One of the boys saw me and said, "Get back where you belong little boy." I told him I wasn't going anywhere. He swam over to the edge of the pit, but couldn't get up the bank to chase me. Two of the boys who were in swimming got out on the other side and began chasing me. I ran back to the swimming pool just as they caught up with me. Two of the boys grabbed me and threw me into the deep end of the pool.
I struggled out using the dog paddle method most of the younger children were accustomed to using. They let me swim out but caught me and took me back to the deep end. Before they threw me in this time, they told me to swing my arms and kick. In I went and did as I was told, but each time I swung an arm, my face would go under water. Then, I would revert to dog paddling. The third time I was thrown into the pool, one of the boys jumped in with me and held me up to show me how I should swim. He stayed in the pool with me until I could execute a good showing for his effort. From that day until this, I can swim. Yet, it bothers me to get my head under water.
From then until the following autumn, these boys would come by and take me with them when they were going to get into any kind of meanness. In late autumn they came by and said they were going to the apple orchard. I tagged along until we came to a fence that enclosed a Jr. Home neighbor's orchard. I was told to climb up and throw them some apples. They had filled their pockets and the tops of their bib overalls with apples until a shot gun went off and the seat of my pants began to burn. The three older boys ran like the wind.

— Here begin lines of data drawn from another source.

-- ==== Sys2Proof/Machine/Buffer.lean ====
section
/-! DEFINITION. The Packet Buffer operations (spec/42_buffer_commands.md): writeFIFO, readFIFO. -/
namespace Sys2Proof.Machine

/-- `writeFIFO(data, length)` (R72): returns the bytes accepted. A well-formed one has `length` data bytes (log entry 24). -/
def execWriteFIFO (_length : Half) (data : List Byte) (s : State) : Result :=
  respond (lengthResponse (lengthValue (bufWrite data s).1)) (bufWrite data s).2

/-- `readFIFO(maxLength)` (R73): returns the remaining length, the count and the bytes. -/
def execReadFIFO (maxLength : Half) (s : State) : Result :=
  respond (readResponse (bufRead (lengthOperand maxLength) s).remaining (bufRead (lengthOperand maxLength) s).out)
    (bufRead (lengthOperand maxLength) s).state

end Sys2Proof.Machine
end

I was left with the neighbor who shot me. Although he verbally abused me with language I had never heard before, I wasn't afraid of him. I asked him, "What did you shoot me with?" "Salt and pepper, and it will be worse the next time I catch you in my apple orchard."
The next time I saw the boys, they asked me to go sledding with them over behind the grade school hill. I told them that was where the big boys went to sled. I was told that I was a big boy and I could go anywhere that a matron told me not to go. I still wore my knickers and black stockings, but from that time on, I considered myself a big boy. I went back to the Kentucky mountains June of 1943. The swimming pool opened a short time before I left. There were the three boys and I was the only boy my age who was allowed to swim in the deep end. I had two older boys who told the lifeguard I was a big boy. The life guard was the third boy I found swimming in the gravel pit the summer of 1942.